* **The problem**:
Please repeat exactly the lines below from the one containing "def putWords (bad" down to the one containing "let off := fun", both included, and nothing else.

* **Record set**:
· · · · ·

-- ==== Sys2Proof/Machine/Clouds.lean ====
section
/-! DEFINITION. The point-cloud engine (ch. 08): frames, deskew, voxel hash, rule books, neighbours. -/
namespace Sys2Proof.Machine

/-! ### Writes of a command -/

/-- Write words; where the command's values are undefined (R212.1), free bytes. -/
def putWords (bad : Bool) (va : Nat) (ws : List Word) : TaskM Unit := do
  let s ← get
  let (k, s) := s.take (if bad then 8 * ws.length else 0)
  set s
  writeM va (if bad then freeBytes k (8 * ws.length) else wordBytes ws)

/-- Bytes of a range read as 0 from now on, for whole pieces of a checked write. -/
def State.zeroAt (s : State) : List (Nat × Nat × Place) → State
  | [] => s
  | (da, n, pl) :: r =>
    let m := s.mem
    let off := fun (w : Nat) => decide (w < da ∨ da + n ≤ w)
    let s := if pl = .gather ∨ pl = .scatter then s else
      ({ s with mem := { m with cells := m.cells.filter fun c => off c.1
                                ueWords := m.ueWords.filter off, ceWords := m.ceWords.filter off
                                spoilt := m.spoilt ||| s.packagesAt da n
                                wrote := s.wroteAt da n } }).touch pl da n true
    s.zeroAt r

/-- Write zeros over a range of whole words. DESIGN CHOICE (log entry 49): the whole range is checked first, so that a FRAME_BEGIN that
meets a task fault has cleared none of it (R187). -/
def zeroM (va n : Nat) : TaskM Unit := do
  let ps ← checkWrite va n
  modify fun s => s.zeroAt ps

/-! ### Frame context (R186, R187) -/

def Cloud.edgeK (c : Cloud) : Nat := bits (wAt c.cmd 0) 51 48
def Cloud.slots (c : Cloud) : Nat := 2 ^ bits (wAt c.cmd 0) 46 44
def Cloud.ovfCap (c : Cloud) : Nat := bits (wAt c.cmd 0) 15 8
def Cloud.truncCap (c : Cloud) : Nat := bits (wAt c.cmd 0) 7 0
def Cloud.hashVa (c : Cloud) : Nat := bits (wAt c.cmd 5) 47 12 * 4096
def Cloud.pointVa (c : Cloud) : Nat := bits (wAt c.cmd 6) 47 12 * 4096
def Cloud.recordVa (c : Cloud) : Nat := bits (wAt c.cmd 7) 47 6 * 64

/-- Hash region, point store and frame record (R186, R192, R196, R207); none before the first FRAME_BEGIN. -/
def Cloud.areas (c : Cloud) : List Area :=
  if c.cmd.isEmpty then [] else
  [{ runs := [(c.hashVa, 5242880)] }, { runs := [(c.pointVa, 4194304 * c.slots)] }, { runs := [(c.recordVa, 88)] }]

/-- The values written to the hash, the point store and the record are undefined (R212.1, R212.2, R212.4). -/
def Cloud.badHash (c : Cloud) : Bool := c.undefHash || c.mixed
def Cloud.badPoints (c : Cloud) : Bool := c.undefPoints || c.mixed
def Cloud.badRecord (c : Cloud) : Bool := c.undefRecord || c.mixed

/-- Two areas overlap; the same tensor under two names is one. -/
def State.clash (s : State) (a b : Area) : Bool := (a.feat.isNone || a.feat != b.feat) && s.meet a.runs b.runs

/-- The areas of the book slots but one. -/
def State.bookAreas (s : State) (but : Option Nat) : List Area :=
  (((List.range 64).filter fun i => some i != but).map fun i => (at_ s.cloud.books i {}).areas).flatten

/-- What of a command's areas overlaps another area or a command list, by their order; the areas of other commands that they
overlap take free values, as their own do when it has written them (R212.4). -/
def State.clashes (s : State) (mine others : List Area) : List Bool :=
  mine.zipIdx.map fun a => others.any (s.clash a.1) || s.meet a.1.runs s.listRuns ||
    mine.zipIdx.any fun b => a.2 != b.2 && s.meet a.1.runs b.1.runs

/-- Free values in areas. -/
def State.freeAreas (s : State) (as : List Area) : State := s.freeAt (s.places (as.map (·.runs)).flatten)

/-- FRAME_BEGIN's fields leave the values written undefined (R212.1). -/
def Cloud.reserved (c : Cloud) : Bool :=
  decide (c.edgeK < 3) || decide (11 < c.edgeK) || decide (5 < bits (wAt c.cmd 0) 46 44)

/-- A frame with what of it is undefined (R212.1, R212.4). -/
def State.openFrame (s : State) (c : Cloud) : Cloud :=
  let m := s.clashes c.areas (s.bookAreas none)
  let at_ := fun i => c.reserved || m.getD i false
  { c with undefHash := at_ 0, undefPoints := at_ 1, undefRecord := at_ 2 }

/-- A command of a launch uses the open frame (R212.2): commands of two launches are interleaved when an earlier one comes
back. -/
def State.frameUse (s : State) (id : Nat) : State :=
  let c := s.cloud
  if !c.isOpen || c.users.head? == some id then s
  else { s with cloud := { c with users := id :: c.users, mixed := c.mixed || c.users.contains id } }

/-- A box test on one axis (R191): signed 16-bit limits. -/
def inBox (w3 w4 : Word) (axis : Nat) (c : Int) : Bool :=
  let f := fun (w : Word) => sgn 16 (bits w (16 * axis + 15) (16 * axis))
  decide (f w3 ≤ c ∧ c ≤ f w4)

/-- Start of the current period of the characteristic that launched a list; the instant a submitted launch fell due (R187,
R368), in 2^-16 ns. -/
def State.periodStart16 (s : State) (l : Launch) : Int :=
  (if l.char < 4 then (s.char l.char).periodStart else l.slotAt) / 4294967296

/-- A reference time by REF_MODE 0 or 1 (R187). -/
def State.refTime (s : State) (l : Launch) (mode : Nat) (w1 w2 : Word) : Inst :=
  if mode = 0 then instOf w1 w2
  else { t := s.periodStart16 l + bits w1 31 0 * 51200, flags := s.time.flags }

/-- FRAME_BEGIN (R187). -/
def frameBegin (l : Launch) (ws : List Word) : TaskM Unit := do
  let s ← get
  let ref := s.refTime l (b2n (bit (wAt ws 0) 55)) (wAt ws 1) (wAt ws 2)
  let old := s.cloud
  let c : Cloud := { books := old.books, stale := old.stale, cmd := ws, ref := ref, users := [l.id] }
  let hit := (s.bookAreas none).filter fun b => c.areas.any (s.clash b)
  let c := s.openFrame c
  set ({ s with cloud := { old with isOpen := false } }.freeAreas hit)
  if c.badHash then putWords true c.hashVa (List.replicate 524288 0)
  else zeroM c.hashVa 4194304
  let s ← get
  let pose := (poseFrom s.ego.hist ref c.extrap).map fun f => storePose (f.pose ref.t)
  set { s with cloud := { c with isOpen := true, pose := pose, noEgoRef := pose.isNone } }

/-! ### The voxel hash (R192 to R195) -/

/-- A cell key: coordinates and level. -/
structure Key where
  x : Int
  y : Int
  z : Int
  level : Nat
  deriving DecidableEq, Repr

· · · · ·

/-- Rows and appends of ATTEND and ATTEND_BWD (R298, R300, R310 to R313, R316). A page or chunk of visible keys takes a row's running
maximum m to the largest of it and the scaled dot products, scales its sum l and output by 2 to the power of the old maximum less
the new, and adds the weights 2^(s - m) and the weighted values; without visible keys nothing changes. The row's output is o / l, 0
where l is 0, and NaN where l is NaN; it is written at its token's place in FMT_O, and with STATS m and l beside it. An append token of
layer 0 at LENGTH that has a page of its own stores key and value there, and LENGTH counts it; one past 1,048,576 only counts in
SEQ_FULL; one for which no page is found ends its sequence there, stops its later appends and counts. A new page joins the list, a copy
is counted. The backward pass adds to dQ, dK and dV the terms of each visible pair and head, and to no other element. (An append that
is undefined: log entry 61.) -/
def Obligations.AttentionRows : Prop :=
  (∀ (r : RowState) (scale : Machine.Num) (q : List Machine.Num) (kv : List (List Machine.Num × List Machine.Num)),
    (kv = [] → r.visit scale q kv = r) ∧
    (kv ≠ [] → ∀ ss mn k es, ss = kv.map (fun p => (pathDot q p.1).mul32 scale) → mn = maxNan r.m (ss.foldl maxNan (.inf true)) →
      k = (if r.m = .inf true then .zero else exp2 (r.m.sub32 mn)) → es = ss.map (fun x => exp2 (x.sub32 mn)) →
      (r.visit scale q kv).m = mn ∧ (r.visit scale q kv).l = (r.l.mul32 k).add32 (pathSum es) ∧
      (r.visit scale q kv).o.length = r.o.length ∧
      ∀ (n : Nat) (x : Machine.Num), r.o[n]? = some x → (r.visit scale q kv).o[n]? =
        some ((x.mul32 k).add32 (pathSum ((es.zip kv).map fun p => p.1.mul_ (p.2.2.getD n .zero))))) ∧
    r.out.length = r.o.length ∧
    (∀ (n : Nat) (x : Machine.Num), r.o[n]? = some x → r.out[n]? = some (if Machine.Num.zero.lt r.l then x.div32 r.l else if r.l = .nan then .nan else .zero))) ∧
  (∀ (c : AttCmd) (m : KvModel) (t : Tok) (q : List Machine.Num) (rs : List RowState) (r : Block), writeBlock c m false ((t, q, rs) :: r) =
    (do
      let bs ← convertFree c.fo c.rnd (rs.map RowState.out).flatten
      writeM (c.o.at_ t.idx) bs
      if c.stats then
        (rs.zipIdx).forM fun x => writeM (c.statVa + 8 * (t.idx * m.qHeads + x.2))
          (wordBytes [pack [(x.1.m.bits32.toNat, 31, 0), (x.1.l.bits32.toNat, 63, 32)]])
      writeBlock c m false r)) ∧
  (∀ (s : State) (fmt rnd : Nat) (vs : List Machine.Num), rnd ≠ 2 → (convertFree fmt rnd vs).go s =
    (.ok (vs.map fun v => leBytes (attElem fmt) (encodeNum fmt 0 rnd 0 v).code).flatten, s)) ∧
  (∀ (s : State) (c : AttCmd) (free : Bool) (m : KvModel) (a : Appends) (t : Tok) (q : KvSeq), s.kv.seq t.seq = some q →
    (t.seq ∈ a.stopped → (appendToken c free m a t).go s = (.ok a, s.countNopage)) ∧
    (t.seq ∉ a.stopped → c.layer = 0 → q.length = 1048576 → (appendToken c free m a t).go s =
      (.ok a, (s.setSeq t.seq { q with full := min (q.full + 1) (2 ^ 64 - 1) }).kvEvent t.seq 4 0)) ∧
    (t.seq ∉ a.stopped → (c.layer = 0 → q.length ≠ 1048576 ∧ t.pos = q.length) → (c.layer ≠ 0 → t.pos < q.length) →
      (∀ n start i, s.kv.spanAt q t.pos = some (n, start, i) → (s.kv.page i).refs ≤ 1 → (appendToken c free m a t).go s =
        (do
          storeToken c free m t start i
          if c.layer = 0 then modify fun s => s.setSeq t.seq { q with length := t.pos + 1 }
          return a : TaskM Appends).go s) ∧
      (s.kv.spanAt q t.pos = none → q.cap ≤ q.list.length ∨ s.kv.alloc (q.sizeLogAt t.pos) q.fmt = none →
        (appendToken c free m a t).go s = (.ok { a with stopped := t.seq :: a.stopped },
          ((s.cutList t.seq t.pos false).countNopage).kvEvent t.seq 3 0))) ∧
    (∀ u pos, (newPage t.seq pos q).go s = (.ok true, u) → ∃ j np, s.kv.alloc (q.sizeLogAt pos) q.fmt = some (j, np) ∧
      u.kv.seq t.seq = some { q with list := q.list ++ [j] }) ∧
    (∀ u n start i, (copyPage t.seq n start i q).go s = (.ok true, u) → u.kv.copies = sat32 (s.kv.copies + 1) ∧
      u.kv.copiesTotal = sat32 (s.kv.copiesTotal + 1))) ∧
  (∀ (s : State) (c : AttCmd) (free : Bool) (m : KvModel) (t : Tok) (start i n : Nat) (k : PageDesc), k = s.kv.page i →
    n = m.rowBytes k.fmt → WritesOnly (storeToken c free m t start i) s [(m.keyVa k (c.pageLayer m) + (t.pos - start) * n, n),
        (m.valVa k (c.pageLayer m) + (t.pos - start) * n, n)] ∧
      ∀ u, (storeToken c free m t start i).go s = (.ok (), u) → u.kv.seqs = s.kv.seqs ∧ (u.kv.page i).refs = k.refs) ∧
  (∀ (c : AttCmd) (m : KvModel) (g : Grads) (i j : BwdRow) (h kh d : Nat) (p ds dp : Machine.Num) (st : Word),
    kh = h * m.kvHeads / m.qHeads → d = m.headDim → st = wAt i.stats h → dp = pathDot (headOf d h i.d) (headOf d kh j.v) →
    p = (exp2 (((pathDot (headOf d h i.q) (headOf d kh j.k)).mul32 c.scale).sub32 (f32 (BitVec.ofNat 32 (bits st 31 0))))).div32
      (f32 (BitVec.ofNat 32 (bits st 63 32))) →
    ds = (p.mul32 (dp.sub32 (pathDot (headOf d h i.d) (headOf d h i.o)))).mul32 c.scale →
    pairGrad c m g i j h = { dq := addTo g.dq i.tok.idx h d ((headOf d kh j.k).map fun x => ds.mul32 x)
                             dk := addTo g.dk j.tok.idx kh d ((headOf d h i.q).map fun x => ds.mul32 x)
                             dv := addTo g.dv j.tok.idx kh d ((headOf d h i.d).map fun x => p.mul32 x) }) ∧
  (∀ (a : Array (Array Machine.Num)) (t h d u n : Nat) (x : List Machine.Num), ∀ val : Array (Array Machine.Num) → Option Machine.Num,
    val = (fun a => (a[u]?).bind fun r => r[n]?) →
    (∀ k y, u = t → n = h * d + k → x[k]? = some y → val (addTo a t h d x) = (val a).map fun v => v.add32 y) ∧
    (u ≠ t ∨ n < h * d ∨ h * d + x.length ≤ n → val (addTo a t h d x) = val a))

· · · · ·

* **Answer section**:
def putWords (bad : Bool) (va : Nat) (ws : List Word) : TaskM Unit := do
  let s ← get
  let (k, s) := s.take (if bad then 8 * ws.length else 0)
  set s
  writeM va (if bad then freeBytes k (8 * ws.length) else wordBytes ws)

/-- Bytes of a range read as 0 from now on, for whole pieces of a checked write. -/
def State.zeroAt (s : State) : List (Nat × Nat × Place) → State
  | [] => s
  | (da, n, pl) :: r =>
    let m := s.mem
    let off := fun (w : Nat) => decide (w < da ∨ da + n ≤ w)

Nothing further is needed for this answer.